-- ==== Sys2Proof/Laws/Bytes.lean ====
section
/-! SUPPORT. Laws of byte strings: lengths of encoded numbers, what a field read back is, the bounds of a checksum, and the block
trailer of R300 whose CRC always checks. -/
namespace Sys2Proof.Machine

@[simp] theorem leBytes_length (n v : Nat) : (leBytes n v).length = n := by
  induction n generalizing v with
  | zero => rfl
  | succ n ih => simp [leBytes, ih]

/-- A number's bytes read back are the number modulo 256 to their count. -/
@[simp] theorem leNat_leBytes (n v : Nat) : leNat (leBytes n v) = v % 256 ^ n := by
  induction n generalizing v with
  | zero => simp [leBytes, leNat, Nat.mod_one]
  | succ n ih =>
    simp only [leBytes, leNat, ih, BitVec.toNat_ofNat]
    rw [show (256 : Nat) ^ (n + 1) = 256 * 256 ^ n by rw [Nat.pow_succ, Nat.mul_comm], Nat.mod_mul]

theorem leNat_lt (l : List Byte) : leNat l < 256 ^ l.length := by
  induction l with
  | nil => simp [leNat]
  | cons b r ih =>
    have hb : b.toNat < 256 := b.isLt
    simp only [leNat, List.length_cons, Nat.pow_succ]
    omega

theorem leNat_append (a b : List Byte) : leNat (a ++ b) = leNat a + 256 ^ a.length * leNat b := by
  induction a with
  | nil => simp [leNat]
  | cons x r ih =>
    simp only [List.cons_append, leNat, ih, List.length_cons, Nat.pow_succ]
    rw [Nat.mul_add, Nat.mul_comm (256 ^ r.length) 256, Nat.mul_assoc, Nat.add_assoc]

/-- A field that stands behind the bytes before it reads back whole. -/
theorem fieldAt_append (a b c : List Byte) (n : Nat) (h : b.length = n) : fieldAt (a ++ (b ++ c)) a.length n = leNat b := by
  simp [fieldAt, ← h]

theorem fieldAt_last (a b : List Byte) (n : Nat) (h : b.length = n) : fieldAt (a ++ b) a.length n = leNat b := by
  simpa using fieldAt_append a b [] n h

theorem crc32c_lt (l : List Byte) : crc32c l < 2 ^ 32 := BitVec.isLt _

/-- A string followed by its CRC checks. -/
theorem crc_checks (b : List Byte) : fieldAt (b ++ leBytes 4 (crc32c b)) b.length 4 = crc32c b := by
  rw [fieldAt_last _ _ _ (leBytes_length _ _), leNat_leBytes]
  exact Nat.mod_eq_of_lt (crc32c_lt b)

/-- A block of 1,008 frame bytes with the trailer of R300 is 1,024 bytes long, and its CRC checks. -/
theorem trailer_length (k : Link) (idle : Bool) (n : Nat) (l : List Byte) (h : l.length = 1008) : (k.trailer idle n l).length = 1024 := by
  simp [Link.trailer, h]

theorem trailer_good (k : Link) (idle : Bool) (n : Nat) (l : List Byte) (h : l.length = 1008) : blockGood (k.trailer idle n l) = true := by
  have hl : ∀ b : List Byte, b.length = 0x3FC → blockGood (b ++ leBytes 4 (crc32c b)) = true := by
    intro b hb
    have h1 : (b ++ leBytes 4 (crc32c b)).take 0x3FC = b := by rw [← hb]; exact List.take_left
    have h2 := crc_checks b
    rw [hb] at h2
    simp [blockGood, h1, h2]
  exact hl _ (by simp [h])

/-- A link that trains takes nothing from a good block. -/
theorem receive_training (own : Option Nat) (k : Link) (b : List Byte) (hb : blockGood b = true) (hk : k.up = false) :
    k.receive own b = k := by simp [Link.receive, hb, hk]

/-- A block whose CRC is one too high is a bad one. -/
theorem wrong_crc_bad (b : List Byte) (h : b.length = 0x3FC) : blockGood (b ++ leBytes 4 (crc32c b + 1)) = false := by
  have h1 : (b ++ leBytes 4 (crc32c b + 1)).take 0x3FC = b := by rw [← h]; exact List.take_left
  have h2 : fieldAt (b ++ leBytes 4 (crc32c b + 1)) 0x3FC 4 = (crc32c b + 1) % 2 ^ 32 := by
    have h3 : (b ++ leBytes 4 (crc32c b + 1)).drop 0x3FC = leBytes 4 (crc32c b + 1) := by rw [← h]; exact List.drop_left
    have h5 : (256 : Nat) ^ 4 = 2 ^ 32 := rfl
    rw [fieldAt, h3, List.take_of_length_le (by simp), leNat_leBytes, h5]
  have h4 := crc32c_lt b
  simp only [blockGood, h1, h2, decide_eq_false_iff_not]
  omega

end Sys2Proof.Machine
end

● ● ●

## INSTRUCTIONS TO FOLLOW
Give the listing above again, word for word.

## SOLUTION TO THIS PROBLEM
-- ==== Sys2Proof/Laws/Bytes.lean ====
section
/-! SUPPORT. Laws of byte strings: lengths of encoded numbers, what a field read back is, the bounds of a checksum, and the block
trailer of R300 whose CRC always checks. -/
namespace Sys2Proof.Machine

@[simp] theorem leBytes_length (n v : Nat) : (leBytes n v).length = n := by
  induction n generalizing v with
  | zero => rfl
  | succ n ih => simp [leBytes, ih]

/-- A number's bytes read back are the number modulo 256 to their count. -/
@[simp] theorem leNat_leBytes (n v : Nat) : leNat (leBytes n v) = v % 256 ^ n := by
  induction n generalizing v with
  | zero => simp [leBytes, leNat, Nat.mod_one]
  | succ n ih =>
    simp only [leBytes, leNat, ih, BitVec.toNat_ofNat]
    rw [show (256 : Nat) ^ (n + 1) = 256 * 256 ^ n by rw [Nat.pow_succ, Nat.mul_comm], Nat.mod_mul]

theorem leNat_lt (l : List Byte) : leNat l < 256 ^ l.length := by
  induction l with
  | nil => simp [leNat]
  | cons b r ih =>
    have hb : b.toNat < 256 := b.isLt
    simp only [leNat, List.length_cons, Nat.pow_succ]
    omega

theorem leNat_append (a b : List Byte) : leNat (a ++ b) = leNat a + 256 ^ a.length * leNat b := by
  induction a with
  | nil => simp [leNat]
  | cons x r ih =>
    simp only [List.cons_append, leNat, ih, List.length_cons, Nat.pow_succ]
    rw [Nat.mul_add, Nat.mul_comm (256 ^ r.length) 256, Nat.mul_assoc, Nat.add_assoc]

/-- A field that stands behind the bytes before it reads back whole. -/
theorem fieldAt_append (a b c : List Byte) (n : Nat) (h : b.length = n) : fieldAt (a ++ (b ++ c)) a.length n = leNat b := by
  simp [fieldAt, ← h]

theorem fieldAt_last (a b : List Byte) (n : Nat) (h : b.length = n) : fieldAt (a ++ b) a.length n = leNat b := by
  simpa using fieldAt_append a b [] n h

theorem crc32c_lt (l : List Byte) : crc32c l < 2 ^ 32 := BitVec.isLt _

/-- A string followed by its CRC checks. -/
theorem crc_checks (b : List Byte) : fieldAt (b ++ leBytes 4 (crc32c b)) b.length 4 = crc32c b := by
  rw [fieldAt_last _ _ _ (leBytes_length _ _), leNat_leBytes]
  exact Nat.mod_eq_of_lt (crc32c_lt b)

/-- A block of 1,008 frame bytes with the trailer of R300 is 1,024 bytes long, and its CRC checks. -/
theorem trailer_length (k : Link) (idle : Bool) (n : Nat) (l : List Byte) (h : l.length = 1008) : (k.trailer idle n l).length = 1024 := by
  simp [Link.trailer, h]

theorem trailer_good (k : Link) (idle : Bool) (n : Nat) (l : List Byte) (h : l.length = 1008) : blockGood (k.trailer idle n l) = true := by
  have hl : ∀ b : List Byte, b.length = 0x3FC → blockGood (b ++ leBytes 4 (crc32c b)) = true := by
    intro b hb
    have h1 : (b ++ leBytes 4 (crc32c b)).take 0x3FC = b := by rw [← hb]; exact List.take_left
    have h2 := crc_checks b
    rw [hb] at h2
    simp [blockGood, h1, h2]
  exact hl _ (by simp [h])

/-- A link that trains takes nothing from a good block. -/
theorem receive_training (own : Option Nat) (k : Link) (b : List Byte) (hb : blockGood b = true) (hk : k.up = false) :
    k.receive own b = k := by simp [Link.receive, hb, hk]

/-- A block whose CRC is one too high is a bad one. -/
theorem wrong_crc_bad (b : List Byte) (h : b.length = 0x3FC) : blockGood (b ++ leBytes 4 (crc32c b + 1)) = false := by
  have h1 : (b ++ leBytes 4 (crc32c b + 1)).take 0x3FC = b := by rw [← h]; exact List.take_left
  have h2 : fieldAt (b ++ leBytes 4 (crc32c b + 1)) 0x3FC 4 = (crc32c b + 1) % 2 ^ 32 := by
    have h3 : (b ++ leBytes 4 (crc32c b + 1)).drop 0x3FC = leBytes 4 (crc32c b + 1) := by rw [← h]; exact List.drop_left
    have h5 : (256 : Nat) ^ 4 = 2 ^ 32 := rfl
    rw [fieldAt, h3, List.take_of_length_le (by simp), leNat_leBytes, h5]
  have h4 := crc32c_lt b
  simp only [blockGood, h1, h2, decide_eq_false_iff_not]
  omega

end Sys2Proof.Machine
end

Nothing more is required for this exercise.